Mary O’Hara records both the anger and incomprehension of people faced with what looks like an arbitrary assault upon already precarious lives. The people she interviews are often bewildered by government policy: how ‘unfair’, ‘cruel’, ‘heartless’ it is. They frequently ask of politicians ‘What planet are they living on?’. This is perhaps a measure of the capacity for dissembling (or public relations) of government, for it knows very well its place in the economic solar system: it is – at least in fantasy – the proud ideological heir of laissez-faire, which believed that market forces, left totally undisturbed, will bring about that perfect equilibrium which may be described as capitalism’s realm of freedom. The poor are the principal obstacle to the realisation of this beneficent vision; and as such, must always come under attack. ‘Human nature’, that constant justification of the defenders of social injustice, is mutable indeed compared to the nature of capitalism.

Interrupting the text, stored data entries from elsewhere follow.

/-- TWIN_DRAIN_COMPLETE: a DRAINING module's partitions are held and its mirror is flushed. -/
def execTwinDrainComplete (s : State) : Host.Outcome State Fault Refusal :=
  .next (
    if twinState s = 3 ∧ s.ply.twin.drained = false ∧ allHeld s = true ∧ mirrorFlushed s = true ∧
        (s.mirroring && s.ply.ckptOpen.isSome) = false then
      sendTwin 0x16 0 { s with ply.twin.drained := true }
    else s)

/-- Whether the module is one of a pair. -/
def inPair (s : State) : Bool := twinState s != 0 && twinState s != 4

/-- The links that carried nothing in the loss time that ends, and a new one begun. -/
def rollLoss (s : State) : State :=
  wr { s with
    ply.silent := (List.range 24).foldl (fun m k => mapSet false m k (!(mapGet false s.ply.heardOn k))) []
    ply.heardOn := []
    ply.twin.heard := false
    ply.twin.pulsed := false } PLY_TWIN_STATUS_PINLOST 0 0 (if s.ply.twin.pulsed then 0 else 1)

/-- TWIN_PARTNER_LOST: a loss time of TMO × 100 µs ends; silence on the links stops the mirror, and silence on links and
pin is the loss of the partner (R330). -/
def execTwinPartnerLost (s : State) : Host.Outcome State Fault Refusal :=
  .next (
    if !(rdB s PLY_GCTL_EN 0 0) || twinState s == 4 then s
    else
      let s1 := rollLoss s
      if s.ply.twin.heard then wr s1 PLY_TWIN_STATUS_LINKLOST 0 0 0
      else if s.ply.twin.pulsed then
        if inPair s = true ∧ rdB s PLY_TWIN_STATUS_LINKLOST 0 0 = false then
          wr (twinRec 0x0806 { s1 with mirroring := false }) PLY_TWIN_STATUS_LINKLOST 0 0 1
        else s1
      else if twinState s = 2 ∧ s.ply.twin.lost = false then askCover { s1 with ply.twin.lost := true }
      else s1)

/-- HEARTBEAT_TIMER: 10 µs have passed and HB is sent on each twin link; or, with `pin`, 100 µs and TWIN_HB is pulsed. -/
def execHeartbeatTimer (pin : Bool) (s : State) : Host.Outcome State Fault Refusal :=
  .next (
    if !(rdB s PLY_GCTL_EN 0 0 && inPair s) then s
    else if pin then { s with ply.pulses := s.ply.pulses + 1 }
    else sendTwin 0x10 0 s)

/-- TWIN_HB_PULSE: a low pulse of the partner. -/
def execTwinHbPulse (s : State) : Host.Outcome State Fault Refusal :=
  .next (if rdB s PLY_GCTL_EN 0 0 then { s with ply.twin.pulsed := true } else s)

/-! ### Checkpoint copies (R327 to R329) -/

/-- Entry i of the checkpoint list. -/
def ckptEntry (s : State) (i : Nat) : Nat :=
  rdLE s (rd s PLY_CKPT_LO_BASE 0 0 * 2 ^ 5 + 2 ^ 32 * rd s PLY_CKPT_HI_BASE 0 0 + i * 32) 32

def ckPart (e : Nat) : Nat := bitsOf e 48 4
def ckBytes (e : Nat) : Nat := bitsOf e 64 32 * 256
def ckHdr (e : Nat) : Nat := bitsOf e 96 48
def ckDofs (e : Nat) : Nat := bitsOf e 144 48

/-- Whether an entry is invalid (R329); the partner's mirror region is as long as this module's. -/
def ckptBad (s : State) (e : Nat) : Bool :=
  bitsOf e 52 4 != 0 || bitsOf e 192 64 != 0 || decide (11 < ckBlk e) ||
    decide (2 ^ 26 * rd s PLY_MIRROR_LEN 0 0 < ckDofs e + ckBytes e + 256)

/-- The number of a read of the mirror engine for an entry's partition: zero, with ADDR_WINDOW, where it may not read
(R22, R290; log 113). -/
def ckRead (e a n : Nat) (s : State) : Nat × State :=
  match ((List.range ((n + 15) / 16)).map (fun i => a + 16 * i)).find? (fun x => !(pfReaches s x false)) with
  | some x => (0, raise .group (partRec s (ckPart e) 0x0101 false (awObj x) (awSrc nodeHdie x)) s)
  | none => (rdLE s a n, s)

/-- The index record of entry i with VALID as asked, for a layer header (R327). -/
def ckIndex (i : Nat) (valid : Bool) (e h : Nat) (s : State) : State :=
  mirrorWrite (0x500000 + i * 32) 16 (h % 2 ^ 32 + 2 ^ 32 * (if valid then 1 else 0) + 2 ^ 64 * courseOf s (ckPart e)) s

/-- Steps 3 and 4 of R329: the entry's data and header, and its index record VALID. -/
def ckCopy (i e : Nat) (s : State) : State :=
  let m := ckRead e (ckMaddr e) (ckBytes e) s
  let h := ckRead e (ckHdr e) 256 m.2
  let s1 := mirrorWrite (ckDofs e) (ckBytes e) m.1 { h.2 with ply.ckptOpen := none }
  pumpTwin (ckIndex i true e h.1 (mirrorWrite (ckDofs e + ckBytes e) 256 h.1 s1))

/-- CKPT_ENTRY_COPY: the next entry of the list is copied whole. Its index record is made invalid; then the copy waits for
the end of an active update of the layer, and from there until the command that copies it no such update starts (R329). -/
def execCkptEntryCopy (s : State) : Host.Outcome State Fault Refusal :=
  .next (
    let n := rd s PLY_CKPT_CNT_COUNT 0 0
    if !(rdB s PLY_GCTL_EN 0 0 && s.mirroring) || n == 0 || rd s PLY_CKPT_CNT_RATE 0 0 == 0 then s
    else match s.ply.ckptOpen with
      | some (i, e) => if ckBusy s e then s else ckCopy i e s
      | none =>
        let i := s.ply.ckptNext % n
        let e := ckptEntry s i
        let s1 : State := { s with ply.ckptNext := s.ply.ckptNext + 1 }
        if ckptBad s e then groupRec 0x0809 (rd s PLY_TWIN_CTL_LINKA 0 0) (ckPart e) s1
        else
          let s2 := ckIndex i false e (ckRead e (ckHdr e) 256 s).1 { s1 with ply.ckptOpen := some (i, e) }
          if ckBusy s e then pumpTwin s2 else ckCopy i e s2)

end Sys2Proof.Machine
end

It would have been helpful if some of this ideological background had been sketched in. As it is, the puzzlement and resentment of people remain essentially reactive – the principal alternative to the cuts envisages only a more just capitalism, a system tempered by a little mercy and humanity. No doubt this would be a fine thing, but given the asper-ities of globalisation and the determination of the leaders of Britain to offer up the country as a haven for a mobile, supraterrestrial financial system, and its people as labour to compete with the legions of hungry and desperate of the earth, a milder, more just world is unlikely to emerge in the foreseeable future.

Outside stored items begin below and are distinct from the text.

-- ==== Sys2Proof/Certificates/Slice0/Obligations.lean ====
section
/-! DEFINITION. The statements about this model. Their helper predicates stand in Safety.lean. -/

section
open Sys2Proof Sys2Proof.Machine

/-- A step takes the command at the front of the queue and is `exec` of it with the queue's rest; on an empty queue the
block idles. The queue and the idling are the model's own (log entry 1). -/
def Obligations.StepRunsFront : Prop :=
  (∀ (c : Instr) (rest : List Instr) (s : State), s.pending = c :: rest → step s = exec c { s with pending := rest }) ∧
  (∀ s : State, s.pending = [] → step s = .next s)

/-- Every step keeps both memories in canonical form: addresses strictly rising, and no listed byte equal to what an
unlisted address reads as.
Where the spec leaves it open, the model's choice stands: log entry 5. -/
def Obligations.StepKeepsMemoryCanonical : Prop := ∀ s r : State, memOk s → step s = .next r → memOk r

/-- SALU, SALUI, MOVLO, MOVHI and SFLG of a needle that may issue them write s[RD], a write of s0 discarded, and the flags
that Table 3.6 gives; SFLG moves the needle's flags into s[RD] and clears them. Nothing else changes. -/
def Obligations.ScalarInstructions : Prop :=
  ∀ (t : Nat) (n : Needle) (w : W64) (s : State), issuable s t n w →
    (isOp w 0x04 (fun f => decide (f < 15)) = true → ∃ r, exec (.salu t n w) s = .next r ∧
      getS r t (needleCode n) (wRD w) = (if wRD w = 0 then 0 else
        (intFn (wFN w) (getS s t (needleCode n) (wRA w)) (getS s t (needleCode n) (wRB w))).1) ∧
      flagsGain t (needleCode n) (intFn (wFN w) (getS s t (needleCode n) (wRA w)) (getS s t (needleCode n) (wRB w))).2 s r ∧
      scalarFrame t (needleCode n) (wRD w) s r) ∧
    (isOp w 0x05 (fun f => decide (f < 15)) = true → ∃ r, exec (.salui t n w) s = .next r ∧
      getS r t (needleCode n) (wRD w) = (if wRD w = 0 then 0 else
        (intFn (wFN w) (getS s t (needleCode n) (wRA w)) (BitVec.ofNat 32 (wIMM w))).1) ∧
      flagsGain t (needleCode n) (intFn (wFN w) (getS s t (needleCode n) (wRA w)) (BitVec.ofNat 32 (wIMM w))).2 s r ∧
      scalarFrame t (needleCode n) (wRD w) s r) ∧
    (isOp w 0x06 (· == 2) = true → ∃ r, exec (.movlo t n w) s = .next r ∧
      getS r t (needleCode n) (wRD w) = (if wRD w = 0 then 0 else
        BitVec.ofNat 32 (getA s t (needleCode n) (wRA w))) ∧
      flagsGain t (needleCode n) 0 s r ∧ scalarFrame t (needleCode n) (wRD w) s r) ∧
    (isOp w 0x06 (· == 3) = true → ∃ r, exec (.movhi t n w) s = .next r ∧
      getS r t (needleCode n) (wRD w) = (if wRD w = 0 then 0 else
        BitVec.ofNat 32 (getA s t (needleCode n) (wRA w) / 2 ^ 32 % 2 ^ 16)) ∧
      flagsGain t (needleCode n) 0 s r ∧ scalarFrame t (needleCode n) (wRD w) s r) ∧
    (isOp w 0x04 (· == 15) = true → ∃ r, exec (.sflg t n w) s = .next r ∧
      getS r t (needleCode n) (wRD w) = (if wRD w = 0 then 0 else BitVec.ofNat 32 (rd s NDL_FLAGS t (needleCode n))) ∧
      rd r NDL_FLAGS t (needleCode n) = 0 ∧ scalarFrame t (needleCode n) (wRD w) s r)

Mary O’Hara has produced a fine record of how it feels to be among those who have been selected to pay the highest price for a crisis they had no part in producing. We are living through a dismantling of a great humanitarian institution, the welfare state, which was a (historically brief) reaction to a passing existential threat to capitalism. O’Hara casts an unblinking look upon the desolation wrought by the rehabilitation of a system which is no longer afraid to demonstrate its basic values; which have little to do, either with the fine words we offer up to the world about liberty, democracy and choice, or with ideals of justice and fair play which we still, quaintly, claim as our most distinctive characteristics.